20 oz. Water             I'm going to go back to bottled/distilled water

*Meal#2* 

EAS Advant edge bar  
20 oz. H20
(Tough time to eat.... )

*Meal #3* 

6 oz. Chicken Salad (Breast meat,<1tsp. mayo)
1 cup lettuce


Yes, less caffeine and more H20 is in the plan. As are egg whites instead of whole eggs.....I'm going shopping in a minute.


----------



## Triple Threat (Sep 6, 2006)




----------



## kenwood (Sep 6, 2006)

goodshit man   GL


----------



## DaMayor (Sep 6, 2006)

Triple Threat said:


>



Let me guess....you found the motherload of smilies.


----------



## DaMayor (Sep 6, 2006)

kenwood said:


> goodshit man   GL



Go back to school!

Nah, you're welcome here, as long as you behave....which I know is a lot to ask. 

This is going to be a serious journal....If you misbehave I'll ask Trouble to overload your cerebellum with technical terms.


----------



## DaMayor (Sep 6, 2006)

So here's the deal. Rather than posting every single meal, (which I do not have time to do) I will put together the meal plan I intend on following (including macros) and then post whether or not each was consumed, variations to each, and or additions/changes made per meal. This will eliminate a lot of duplication.

Since my training routine is still somewhat in the developmental stages, I'll post each routine individually.

Both diet and training will maintain/improve structure over the next week.....I just need to get in the groove.

At any time, your collective, serious input will be appreciated.


----------



## P-funk (Sep 6, 2006)

I would go with total body 2-3 times a week too.


----------



## Jodi (Sep 6, 2006)

DaMayor said:


> Yesterday, I worked legs only.
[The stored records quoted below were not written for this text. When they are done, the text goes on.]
/-- A record that could not be programmed leaves the spare slot to be erased before the next COMMIT (R408; log 143). -/
def blankSpare (s : State) : State := (List.range 16).foldl (fun s i => startErase s (0x100 + 16 * freePlace s + i)) s

/-- COMMIT waits until no erase runs, then programs (R408). -/
def commitStart (s : State) : State :=
  if flashBusy s then s else { s with fl := { s.fl with opRun := some .program } }

/-- A sector of the power-fail log that has been erased holds no record (R406). -/
def sectorErased (s : State) (k : Nat) : State :=
  if k = 0x46 then { s with fl := { s.fl with pf1 := [], pfDirty := [false, s.fl.pfDirty.getD 1 false] } }
  else if k = 0x47 then { s with fl := { s.fl with pf2 := [], pfDirty := [s.fl.pfDirty.getD 0 false, false] } }
  else s

/-- FLASH_OP_COMPLETE (R394, R403, R408, R414): the erase or program that runs has ended or failed. -/
def flashOpComplete (op : FlashOpKind) (ok : Bool) (addr : Nat) (s : State) : State :=
  let code := match op with
    | .erase => 0
    | .program => 1
    | .verify => 2
  let s := if ok then s else flashFail s addr code
  let cmd := flashCommand s
  match op, s.fl.erasing with
  | .erase, some k =>
    let s := { s with fl := { s.fl with erasing := none, suspended := false, erases := inc s.fl.erases } }
    let s := if ok then sectorErased (appendLog s .journal { type := 0x02, arg := 0, value := k }) k else s
    let s := match s.fl.todo with
      | n :: t => startErase { s with fl := { s.fl with todo := t } } n
      | [] => s
    match cmd with
    | some e =>
      match e.verb with
      | .updateBegin t len =>
        if !ok then
          complete { s with svc := { s.svc with upd := none, updState := 2 }, fl := { s.fl with todo := [] } } .adm e.tag (failWhy .fault "internal")
        else if s.fl.erasing.isNone then
          complete s .adm e.tag { status := .ok, fields :=
            [fld "target" (match t with
              | .a => "A"
              | .b => "B"
              | .stage1 => "STAGE1"), fnum "len" len] }
        else s
      | .commit _ => commitStart s
      | _ => s
    | none => s
  | .erase, none => s
  | _, _ =>
    if s.fl.opRun.isNone then s
    else
      let s := { s with fl := { s.fl with opRun := none } }
      match cmd with
      | some e =>
        match e.verb with
        | .commit note => if ok then finishCommit s e note else complete (blankSpare s) .adm e.tag (failWhy .fault "internal")
        | _ => s
      | none => s

/-- FLASH_OP_COMPLETE. -/
def execFlashOpComplete (op : FlashOpKind) (ok : Bool) (addr : Nat) (s : State) : Host.Outcome State Fault Refusal :=
  actIf s (flashBusy s) (flashOpComplete op ok addr)

/-- The version in force (R409): the newest CFGSEL's. -/
def selVersion (s : State) : Nat := ((s.fl.select.entries.getLast?).map (·.value)).getD 0

/-- The newest valid record that the image's schema can load (R410). -/
def newestFor (s : State) (schema : Nat) (p : CfgRec → Bool) : Option CfgRec :=
  (s.fl.cfgs.filter fun c => c.schema ≤ schema && p c).foldl (fun b c => match b with
    | some d => if d.version < c.version then some c else b
    | none => some c) none

/-- Puts a record's values in force; parameters that it lacks take the defaults (R410). -/
def loadRecord (s : State) (c : Option CfgRec) : State :=
  { s with cfg := { s.cfg with
      committed := (c.map (·.body)).getD [], uncommitted := [], version := (c.map (·.version)).getD 0,
      parent := (c.map (·.parent)).getD 0 } }

/-- CONFIG_LOAD (R409, R410) for the image of a slot. -/
def configLoad (s : State) (x : Slot) : State :=
  let schema := imgSchema (imageOf s x) (slotNo x)
  let v := selVersion s
  match s.fl.cfgs.find? fun c => c.version = v with
  | some c =>
    if c.schema ≤ schema then loadRecord { s with fw := { s.fw with defaults := false } } (some c)
    else
      match newestFor s schema fun _ => true with
      | some d =>
        let s := appendLog s .select { type := 0x20, arg := 3, value := d.version }
        let s := logE s .warn srcChip 0x0805 [("from", 4, v), ("to", 4, d.version)]
        loadRecord { s with fw := { s.fw with defaults := false } } (some d)
      | none =>
        loadRecord (appendLog { s with fw := { s.fw with defaults := true } } .select { type := 0x20, arg := 3, value := 0 }) none
  | none =>
    if v = 0 && !s.fl.select.entries.isEmpty then loadRecord { s with fw := { s.fw with defaults := false } } none
    else
      match newestFor s schema fun _ => true with
      | some d =>
        let s := appendLog s .select { type := 0x20, arg := 3, value := d.version }
        let s := logE s .warn srcChip 0x0805 [("from", 4, v), ("to", 4, d.version)]
        loadRecord { s with fw := { s.fw with defaults := false } } (some d)
      | none =>
        let s := if s.fl.select.entries.isEmpty then s else { s with fw := { s.fw with defaults := true } }
        loadRecord (appendLog s .select { type := 0x20, arg := 3, value := 0 }) none

/-! ### Trial and confirmation (R418-R420) -/

/-- TRIAL_MARK (R419): the next MARK, and EXPIRED after the tenth. -/
def trialMark (s : State) : State :=
  let k := s.fw.marks + 1
  let s := appendLog s .boot { type := 0x12, arg := k, value := 0 }
  let s := { s with fw := { s.fw with marks := k } }
  if k < 10 then s
  else
    let slot := (runningSlot s).getD .a
    let s := appendLog s .boot { type := 0x14, arg := slotNo slot, value := 0 }
    logE { s with fw := { s.fw with expired := true } } .error srcChip 0x0807 [("slot", 1, slotNo slot)]

/-- TRIAL_MARK. -/
def execTrialMark (s : State) : Host.Outcome State Fault Refusal :=
  actIf s (s.fw.trial && !s.fw.expired && s.fw.marks < 10) trialMark

/-- The conditions under which a trial image confirms itself (R420). -/
def mayConfirm (s : State) : Bool :=
  s.fw.trial && !s.fw.expired && s.pw.devReady && !s.fw.defaults && pnat s .healthTicks ≤ s.fw.health

/-- FW_CONFIRM (R420). -/
def fwConfirm (s : State) : State :=
  let slot := (runningSlot s).getD .a
  let v := imgVersion (imageOf s slot) (slotNo slot)
  let s := appendLog s .boot { type := 0x13, arg := slotNo slot, value := v }
  let s := { s with fw := { s.fw with trial := false, confirmed := true } }
  logE s .info srcChip 0x0808 [("slot", 1, slotNo slot), ("fw", 4, v)]

/-- FW_CONFIRM. -/
def execFwConfirm (s : State) : Host.Outcome State Fault Refusal := actIf s (mayConfirm s) fwConfirm

end Sys2Proof.Machine
end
This will be the last time I train upper/lower separately. The temptation to push too hard too early is something that I need to avoid at all costs. Although I've been especially careful to monitor my form, breathing, etc. I've noticed that I'm throwing on plates to carelessly when I get past what seems to be the "safe" point in each workout. So, with this said, I will design a better plan....initially on my own, yet will be open to your suggestions as we go.
> 
> Last Nights workout, short but sweet (I was short on time).....keep in mind that I am looking for slight resistance at this point, which involves very light weight. (i.e, don't laugh )
> 
> ...


  What kind of diet is that?


----------



## DaMayor (Sep 6, 2006)

Jodi said:


> What kind of diet is that?



I know! I know! I know! Give me a chance, here! I thought you loved me! 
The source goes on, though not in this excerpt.